REQUIRED WORK:
Of the lines in the data below, write out exactly those from the one holding "theorem memory_wf_cons (k" through the one holding "theorem memory_read_write_same (m", both included.

SUPPLIED RECORDS:
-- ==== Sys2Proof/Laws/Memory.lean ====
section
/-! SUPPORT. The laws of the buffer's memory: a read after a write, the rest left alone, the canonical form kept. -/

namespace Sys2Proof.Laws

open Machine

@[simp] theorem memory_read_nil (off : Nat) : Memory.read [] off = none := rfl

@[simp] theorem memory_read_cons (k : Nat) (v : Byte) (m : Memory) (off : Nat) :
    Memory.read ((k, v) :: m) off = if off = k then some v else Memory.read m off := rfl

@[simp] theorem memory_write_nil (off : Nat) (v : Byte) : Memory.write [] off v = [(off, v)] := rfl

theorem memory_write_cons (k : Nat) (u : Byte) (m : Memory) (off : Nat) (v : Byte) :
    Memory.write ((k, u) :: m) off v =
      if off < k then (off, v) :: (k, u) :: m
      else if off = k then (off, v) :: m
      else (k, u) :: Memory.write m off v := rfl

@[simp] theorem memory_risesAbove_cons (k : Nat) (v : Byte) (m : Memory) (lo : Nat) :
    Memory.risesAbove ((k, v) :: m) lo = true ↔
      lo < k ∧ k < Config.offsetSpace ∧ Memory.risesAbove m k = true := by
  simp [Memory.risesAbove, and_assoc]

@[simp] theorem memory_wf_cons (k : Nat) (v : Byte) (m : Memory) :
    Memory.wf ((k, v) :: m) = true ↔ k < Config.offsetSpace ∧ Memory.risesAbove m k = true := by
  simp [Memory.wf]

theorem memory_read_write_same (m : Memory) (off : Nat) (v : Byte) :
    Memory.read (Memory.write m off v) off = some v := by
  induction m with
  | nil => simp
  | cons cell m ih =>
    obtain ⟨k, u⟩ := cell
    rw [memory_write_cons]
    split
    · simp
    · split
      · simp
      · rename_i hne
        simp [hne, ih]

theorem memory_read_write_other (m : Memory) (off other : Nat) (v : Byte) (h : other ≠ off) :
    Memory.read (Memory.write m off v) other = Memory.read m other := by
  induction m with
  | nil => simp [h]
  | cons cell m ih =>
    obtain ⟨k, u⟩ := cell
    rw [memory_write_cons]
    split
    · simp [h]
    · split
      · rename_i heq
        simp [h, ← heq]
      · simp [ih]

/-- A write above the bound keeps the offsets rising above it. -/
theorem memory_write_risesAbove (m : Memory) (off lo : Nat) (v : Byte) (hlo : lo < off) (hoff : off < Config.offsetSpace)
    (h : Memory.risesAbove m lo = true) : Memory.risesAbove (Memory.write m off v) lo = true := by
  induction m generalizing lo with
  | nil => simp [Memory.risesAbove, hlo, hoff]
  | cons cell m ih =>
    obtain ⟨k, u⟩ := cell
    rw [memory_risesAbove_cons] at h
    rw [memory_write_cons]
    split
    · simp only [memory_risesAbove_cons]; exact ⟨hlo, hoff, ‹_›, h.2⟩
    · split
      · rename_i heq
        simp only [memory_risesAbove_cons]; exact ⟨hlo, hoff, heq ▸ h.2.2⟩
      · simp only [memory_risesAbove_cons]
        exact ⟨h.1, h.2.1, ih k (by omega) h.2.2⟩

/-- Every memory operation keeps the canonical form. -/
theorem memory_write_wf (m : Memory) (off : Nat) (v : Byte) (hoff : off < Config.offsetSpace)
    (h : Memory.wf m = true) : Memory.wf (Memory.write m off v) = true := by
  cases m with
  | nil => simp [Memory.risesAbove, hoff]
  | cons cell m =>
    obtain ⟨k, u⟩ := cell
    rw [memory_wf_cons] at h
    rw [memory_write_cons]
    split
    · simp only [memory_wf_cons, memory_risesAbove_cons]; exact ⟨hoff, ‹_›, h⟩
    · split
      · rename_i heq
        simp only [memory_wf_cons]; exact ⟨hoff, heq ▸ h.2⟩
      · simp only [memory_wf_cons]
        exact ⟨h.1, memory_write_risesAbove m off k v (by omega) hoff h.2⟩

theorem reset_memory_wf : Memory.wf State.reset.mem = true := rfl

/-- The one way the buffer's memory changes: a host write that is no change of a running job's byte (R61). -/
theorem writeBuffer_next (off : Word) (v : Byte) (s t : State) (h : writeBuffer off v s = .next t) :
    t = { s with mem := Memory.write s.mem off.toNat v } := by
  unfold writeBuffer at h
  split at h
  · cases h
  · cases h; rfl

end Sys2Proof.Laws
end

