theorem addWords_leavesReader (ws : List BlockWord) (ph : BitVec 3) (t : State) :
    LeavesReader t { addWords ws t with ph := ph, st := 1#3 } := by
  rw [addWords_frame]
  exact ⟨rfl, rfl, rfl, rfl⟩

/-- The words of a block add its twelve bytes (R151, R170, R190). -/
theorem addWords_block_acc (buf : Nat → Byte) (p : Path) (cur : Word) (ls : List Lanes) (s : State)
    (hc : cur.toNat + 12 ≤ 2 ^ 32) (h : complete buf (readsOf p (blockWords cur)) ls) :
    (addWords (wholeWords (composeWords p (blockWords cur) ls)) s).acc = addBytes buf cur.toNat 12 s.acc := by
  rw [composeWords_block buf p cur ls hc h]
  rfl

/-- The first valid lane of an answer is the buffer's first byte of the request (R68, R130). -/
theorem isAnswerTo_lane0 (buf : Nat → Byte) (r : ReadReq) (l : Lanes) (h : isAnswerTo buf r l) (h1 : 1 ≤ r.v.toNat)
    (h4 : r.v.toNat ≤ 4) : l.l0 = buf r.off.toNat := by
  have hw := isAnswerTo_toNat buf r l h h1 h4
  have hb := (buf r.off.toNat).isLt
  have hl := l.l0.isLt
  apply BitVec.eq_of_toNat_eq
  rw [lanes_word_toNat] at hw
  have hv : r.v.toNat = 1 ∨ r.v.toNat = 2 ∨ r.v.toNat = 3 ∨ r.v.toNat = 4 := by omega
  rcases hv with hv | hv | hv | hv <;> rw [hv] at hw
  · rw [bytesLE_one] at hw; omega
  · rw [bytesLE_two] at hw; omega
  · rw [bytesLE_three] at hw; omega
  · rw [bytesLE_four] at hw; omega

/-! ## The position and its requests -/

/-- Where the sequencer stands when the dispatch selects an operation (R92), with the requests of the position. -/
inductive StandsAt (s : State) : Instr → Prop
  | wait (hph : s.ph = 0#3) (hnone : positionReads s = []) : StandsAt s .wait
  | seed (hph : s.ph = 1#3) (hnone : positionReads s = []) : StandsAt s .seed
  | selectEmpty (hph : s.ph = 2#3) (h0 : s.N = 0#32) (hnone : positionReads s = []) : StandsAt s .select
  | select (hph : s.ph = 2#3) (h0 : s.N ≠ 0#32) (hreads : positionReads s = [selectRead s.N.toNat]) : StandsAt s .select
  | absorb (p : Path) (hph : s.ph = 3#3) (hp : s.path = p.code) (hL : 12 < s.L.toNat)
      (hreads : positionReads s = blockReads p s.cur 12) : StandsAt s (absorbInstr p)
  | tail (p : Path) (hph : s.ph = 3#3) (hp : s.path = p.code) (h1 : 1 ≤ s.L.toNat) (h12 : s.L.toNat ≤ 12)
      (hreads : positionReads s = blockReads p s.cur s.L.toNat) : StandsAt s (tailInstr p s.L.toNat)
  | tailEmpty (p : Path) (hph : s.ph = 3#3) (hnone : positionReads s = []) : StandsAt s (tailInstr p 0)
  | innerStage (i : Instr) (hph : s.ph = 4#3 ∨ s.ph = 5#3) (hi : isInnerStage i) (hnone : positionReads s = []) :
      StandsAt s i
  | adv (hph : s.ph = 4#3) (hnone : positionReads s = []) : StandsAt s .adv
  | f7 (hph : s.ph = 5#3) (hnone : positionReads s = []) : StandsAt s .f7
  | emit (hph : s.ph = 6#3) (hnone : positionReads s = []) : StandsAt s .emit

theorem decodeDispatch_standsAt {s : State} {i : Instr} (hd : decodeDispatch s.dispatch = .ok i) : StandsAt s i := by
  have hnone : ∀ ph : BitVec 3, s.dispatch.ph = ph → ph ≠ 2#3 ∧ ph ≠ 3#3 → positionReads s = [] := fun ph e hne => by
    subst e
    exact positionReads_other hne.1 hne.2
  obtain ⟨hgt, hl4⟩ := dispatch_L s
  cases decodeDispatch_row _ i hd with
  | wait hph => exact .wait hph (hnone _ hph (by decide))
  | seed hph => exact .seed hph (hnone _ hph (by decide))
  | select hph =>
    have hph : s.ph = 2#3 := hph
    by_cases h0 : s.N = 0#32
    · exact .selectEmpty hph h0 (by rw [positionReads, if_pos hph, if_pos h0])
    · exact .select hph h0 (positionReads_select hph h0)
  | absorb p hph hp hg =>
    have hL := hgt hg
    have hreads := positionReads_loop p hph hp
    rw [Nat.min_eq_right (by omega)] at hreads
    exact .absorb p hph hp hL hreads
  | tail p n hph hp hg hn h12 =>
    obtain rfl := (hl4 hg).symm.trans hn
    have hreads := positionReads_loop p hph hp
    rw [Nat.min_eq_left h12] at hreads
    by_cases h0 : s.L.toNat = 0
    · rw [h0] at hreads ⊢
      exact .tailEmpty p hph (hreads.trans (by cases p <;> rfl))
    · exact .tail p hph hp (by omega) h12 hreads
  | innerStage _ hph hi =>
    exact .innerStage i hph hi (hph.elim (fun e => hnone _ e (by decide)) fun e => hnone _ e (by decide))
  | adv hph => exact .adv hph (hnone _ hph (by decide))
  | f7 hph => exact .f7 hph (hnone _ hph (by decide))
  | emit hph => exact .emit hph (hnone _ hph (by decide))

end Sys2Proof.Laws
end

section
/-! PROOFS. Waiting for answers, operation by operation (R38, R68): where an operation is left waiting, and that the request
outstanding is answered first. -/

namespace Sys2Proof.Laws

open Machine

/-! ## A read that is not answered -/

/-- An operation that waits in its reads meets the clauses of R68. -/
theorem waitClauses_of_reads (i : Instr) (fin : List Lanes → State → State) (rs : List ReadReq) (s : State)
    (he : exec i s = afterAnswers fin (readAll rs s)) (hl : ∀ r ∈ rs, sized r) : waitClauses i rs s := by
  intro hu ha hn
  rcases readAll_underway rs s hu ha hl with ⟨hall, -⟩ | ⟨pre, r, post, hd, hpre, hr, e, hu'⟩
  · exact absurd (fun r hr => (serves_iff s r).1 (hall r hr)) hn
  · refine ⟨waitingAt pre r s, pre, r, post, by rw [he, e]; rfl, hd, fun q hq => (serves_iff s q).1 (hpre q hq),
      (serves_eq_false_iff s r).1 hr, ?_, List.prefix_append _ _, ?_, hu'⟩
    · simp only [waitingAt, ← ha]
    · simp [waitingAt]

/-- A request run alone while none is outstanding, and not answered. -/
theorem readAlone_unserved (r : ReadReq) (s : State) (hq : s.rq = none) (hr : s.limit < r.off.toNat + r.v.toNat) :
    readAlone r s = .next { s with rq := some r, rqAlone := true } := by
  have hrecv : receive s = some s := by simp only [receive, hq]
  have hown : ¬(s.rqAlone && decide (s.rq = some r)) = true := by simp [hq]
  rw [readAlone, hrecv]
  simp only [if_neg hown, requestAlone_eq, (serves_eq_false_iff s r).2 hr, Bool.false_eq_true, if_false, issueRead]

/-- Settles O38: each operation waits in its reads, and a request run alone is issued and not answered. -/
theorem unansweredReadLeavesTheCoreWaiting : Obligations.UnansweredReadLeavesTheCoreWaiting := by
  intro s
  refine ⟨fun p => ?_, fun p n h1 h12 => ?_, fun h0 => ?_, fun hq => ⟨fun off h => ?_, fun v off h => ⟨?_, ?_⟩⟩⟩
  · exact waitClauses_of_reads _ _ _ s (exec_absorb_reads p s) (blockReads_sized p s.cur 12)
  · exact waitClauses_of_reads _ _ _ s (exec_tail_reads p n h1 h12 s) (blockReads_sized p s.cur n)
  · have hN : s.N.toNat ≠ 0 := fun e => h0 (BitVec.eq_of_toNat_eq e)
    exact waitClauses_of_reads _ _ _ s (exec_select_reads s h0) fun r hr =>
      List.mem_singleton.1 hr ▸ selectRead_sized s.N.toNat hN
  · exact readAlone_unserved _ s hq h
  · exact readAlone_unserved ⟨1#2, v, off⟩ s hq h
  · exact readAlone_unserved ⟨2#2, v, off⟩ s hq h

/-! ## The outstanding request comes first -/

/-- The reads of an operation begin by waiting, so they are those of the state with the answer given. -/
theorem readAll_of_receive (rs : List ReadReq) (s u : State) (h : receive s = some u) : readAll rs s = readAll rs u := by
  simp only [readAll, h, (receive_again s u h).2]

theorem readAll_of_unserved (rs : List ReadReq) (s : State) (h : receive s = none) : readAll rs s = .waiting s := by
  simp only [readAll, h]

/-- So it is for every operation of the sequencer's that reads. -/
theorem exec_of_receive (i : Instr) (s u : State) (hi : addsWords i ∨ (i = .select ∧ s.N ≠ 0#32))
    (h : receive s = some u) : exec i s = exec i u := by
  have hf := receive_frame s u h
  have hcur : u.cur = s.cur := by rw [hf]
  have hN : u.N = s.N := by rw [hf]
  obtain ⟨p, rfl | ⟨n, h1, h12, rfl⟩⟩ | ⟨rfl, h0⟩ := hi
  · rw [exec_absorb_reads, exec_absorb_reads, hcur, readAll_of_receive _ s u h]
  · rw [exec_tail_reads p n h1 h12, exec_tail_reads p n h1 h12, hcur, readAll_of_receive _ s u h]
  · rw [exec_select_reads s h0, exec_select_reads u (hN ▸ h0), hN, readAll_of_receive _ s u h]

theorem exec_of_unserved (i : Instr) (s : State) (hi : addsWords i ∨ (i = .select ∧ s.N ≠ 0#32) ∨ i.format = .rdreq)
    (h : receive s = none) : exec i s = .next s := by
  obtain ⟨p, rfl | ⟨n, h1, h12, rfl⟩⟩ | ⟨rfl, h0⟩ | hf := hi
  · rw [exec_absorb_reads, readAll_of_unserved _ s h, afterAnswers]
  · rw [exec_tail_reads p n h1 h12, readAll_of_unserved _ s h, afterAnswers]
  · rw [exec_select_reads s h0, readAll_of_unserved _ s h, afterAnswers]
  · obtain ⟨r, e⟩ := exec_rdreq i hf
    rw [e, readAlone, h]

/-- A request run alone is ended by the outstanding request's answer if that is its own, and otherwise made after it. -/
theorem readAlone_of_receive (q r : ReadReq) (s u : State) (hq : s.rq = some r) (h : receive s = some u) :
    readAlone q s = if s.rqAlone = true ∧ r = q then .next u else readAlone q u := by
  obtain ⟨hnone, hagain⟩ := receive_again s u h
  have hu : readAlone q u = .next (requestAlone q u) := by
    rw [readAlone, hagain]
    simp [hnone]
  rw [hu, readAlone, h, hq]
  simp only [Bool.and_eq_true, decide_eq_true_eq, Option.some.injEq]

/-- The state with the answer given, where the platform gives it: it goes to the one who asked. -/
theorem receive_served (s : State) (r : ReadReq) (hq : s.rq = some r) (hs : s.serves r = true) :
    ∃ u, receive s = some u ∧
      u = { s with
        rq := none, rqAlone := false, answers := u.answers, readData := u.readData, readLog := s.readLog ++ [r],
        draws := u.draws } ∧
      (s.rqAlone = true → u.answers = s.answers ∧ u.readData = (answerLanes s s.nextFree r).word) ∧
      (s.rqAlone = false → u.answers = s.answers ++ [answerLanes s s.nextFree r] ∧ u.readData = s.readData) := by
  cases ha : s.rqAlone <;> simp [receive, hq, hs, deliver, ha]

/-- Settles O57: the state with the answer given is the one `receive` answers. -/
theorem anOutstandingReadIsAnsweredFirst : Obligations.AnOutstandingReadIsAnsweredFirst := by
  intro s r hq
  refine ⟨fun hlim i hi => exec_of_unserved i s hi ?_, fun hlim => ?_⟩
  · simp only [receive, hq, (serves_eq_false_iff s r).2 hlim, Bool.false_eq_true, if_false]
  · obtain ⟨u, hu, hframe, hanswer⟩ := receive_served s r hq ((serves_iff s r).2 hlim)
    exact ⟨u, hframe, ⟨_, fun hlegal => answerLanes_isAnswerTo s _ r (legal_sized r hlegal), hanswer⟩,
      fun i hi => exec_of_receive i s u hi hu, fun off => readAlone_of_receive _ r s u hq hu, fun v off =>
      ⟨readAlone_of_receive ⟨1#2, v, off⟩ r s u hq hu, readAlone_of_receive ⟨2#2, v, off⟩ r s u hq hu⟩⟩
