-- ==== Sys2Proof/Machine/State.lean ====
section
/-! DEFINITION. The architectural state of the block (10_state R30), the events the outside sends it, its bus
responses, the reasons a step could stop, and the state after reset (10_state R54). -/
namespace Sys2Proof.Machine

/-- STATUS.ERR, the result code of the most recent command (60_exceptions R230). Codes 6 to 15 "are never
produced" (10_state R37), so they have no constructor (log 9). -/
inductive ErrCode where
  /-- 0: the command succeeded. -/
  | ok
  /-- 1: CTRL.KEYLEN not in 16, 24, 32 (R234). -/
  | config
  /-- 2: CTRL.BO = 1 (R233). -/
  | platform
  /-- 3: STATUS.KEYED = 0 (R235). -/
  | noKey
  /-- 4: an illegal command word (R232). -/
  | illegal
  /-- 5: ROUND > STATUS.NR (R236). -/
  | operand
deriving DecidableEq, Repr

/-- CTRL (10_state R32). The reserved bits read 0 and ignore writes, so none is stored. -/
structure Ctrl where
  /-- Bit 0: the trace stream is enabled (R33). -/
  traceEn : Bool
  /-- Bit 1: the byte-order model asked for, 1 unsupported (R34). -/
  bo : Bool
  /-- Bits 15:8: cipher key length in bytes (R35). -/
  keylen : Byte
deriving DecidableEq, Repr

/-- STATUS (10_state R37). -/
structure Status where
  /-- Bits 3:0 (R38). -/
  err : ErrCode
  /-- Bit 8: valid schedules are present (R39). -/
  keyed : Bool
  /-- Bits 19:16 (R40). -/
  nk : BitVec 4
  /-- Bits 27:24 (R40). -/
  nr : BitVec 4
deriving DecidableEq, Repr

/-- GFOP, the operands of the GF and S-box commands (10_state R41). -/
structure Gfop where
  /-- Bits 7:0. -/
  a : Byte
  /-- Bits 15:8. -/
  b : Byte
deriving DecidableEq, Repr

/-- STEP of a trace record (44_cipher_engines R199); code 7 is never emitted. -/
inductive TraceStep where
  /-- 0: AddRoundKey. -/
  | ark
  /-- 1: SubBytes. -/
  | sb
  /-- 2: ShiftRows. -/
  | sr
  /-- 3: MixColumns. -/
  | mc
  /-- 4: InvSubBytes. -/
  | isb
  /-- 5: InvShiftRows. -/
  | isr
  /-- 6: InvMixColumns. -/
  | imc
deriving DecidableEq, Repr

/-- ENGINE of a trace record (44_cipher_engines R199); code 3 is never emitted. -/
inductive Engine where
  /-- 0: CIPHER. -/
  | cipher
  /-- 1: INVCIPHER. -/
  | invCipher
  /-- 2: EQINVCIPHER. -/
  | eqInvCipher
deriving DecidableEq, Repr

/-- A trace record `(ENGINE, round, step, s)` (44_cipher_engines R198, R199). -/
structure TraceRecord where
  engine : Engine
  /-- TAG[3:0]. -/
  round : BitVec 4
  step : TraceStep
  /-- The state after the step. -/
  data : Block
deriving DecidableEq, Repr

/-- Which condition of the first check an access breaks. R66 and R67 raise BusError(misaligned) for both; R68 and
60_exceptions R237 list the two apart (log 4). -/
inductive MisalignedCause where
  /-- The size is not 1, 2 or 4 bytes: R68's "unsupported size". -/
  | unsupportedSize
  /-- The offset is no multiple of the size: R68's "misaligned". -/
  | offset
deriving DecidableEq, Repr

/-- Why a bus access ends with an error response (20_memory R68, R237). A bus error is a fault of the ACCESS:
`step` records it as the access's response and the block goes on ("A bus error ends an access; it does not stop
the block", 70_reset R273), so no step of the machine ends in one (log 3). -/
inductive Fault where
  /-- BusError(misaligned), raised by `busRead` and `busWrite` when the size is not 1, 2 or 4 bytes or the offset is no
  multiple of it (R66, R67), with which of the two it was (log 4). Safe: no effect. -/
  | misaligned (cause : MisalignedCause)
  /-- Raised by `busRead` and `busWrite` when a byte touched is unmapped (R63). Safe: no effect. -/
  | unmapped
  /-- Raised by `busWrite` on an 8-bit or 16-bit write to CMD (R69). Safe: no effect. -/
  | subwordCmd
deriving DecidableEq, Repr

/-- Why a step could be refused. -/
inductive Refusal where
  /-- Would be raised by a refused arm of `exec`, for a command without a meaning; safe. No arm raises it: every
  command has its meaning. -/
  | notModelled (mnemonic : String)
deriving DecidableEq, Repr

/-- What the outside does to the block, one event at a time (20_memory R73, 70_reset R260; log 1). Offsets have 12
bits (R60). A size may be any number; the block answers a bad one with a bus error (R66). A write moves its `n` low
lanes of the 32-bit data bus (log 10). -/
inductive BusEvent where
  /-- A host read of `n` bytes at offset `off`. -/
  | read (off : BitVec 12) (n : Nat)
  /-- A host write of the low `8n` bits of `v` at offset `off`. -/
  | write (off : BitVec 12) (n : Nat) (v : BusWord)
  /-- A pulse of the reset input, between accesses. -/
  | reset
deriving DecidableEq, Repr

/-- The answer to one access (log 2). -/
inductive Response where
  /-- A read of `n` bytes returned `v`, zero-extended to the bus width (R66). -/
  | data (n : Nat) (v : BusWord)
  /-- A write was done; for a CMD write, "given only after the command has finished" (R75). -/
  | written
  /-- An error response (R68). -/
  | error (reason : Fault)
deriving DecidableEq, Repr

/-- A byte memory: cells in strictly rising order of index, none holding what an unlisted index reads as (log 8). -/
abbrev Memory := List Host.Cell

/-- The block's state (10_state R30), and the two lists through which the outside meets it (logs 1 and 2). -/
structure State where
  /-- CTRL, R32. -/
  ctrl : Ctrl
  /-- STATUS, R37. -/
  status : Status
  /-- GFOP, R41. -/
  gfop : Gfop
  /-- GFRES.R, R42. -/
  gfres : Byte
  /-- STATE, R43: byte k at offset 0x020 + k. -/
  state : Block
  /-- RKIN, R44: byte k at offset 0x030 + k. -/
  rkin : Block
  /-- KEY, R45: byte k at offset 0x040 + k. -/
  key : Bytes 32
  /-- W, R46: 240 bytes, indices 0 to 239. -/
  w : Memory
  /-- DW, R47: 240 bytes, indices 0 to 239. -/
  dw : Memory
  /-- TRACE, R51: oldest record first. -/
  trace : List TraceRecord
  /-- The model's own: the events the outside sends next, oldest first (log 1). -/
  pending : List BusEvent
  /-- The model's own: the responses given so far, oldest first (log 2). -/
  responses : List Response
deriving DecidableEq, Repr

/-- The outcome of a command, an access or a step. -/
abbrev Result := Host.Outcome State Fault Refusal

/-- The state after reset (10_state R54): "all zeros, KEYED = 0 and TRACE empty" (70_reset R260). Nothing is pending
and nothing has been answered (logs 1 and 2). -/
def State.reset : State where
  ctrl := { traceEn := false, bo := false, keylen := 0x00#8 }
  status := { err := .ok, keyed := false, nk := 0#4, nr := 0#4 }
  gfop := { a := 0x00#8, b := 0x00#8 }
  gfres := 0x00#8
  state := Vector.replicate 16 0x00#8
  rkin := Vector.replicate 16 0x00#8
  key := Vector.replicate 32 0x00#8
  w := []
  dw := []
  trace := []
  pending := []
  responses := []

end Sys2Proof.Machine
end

REPLY TO THE TASK:
@[simp] theorem memory_wf_cons (k : Nat) (v : Byte) (m : Memory) :
    Memory.wf ((k, v) :: m) = true ↔ k < Config.offsetSpace ∧ Memory.risesAbove m k = true := by
  simp [Memory.wf]

theorem memory_read_write_same (m : Memory) (off : Nat) (v : Byte) :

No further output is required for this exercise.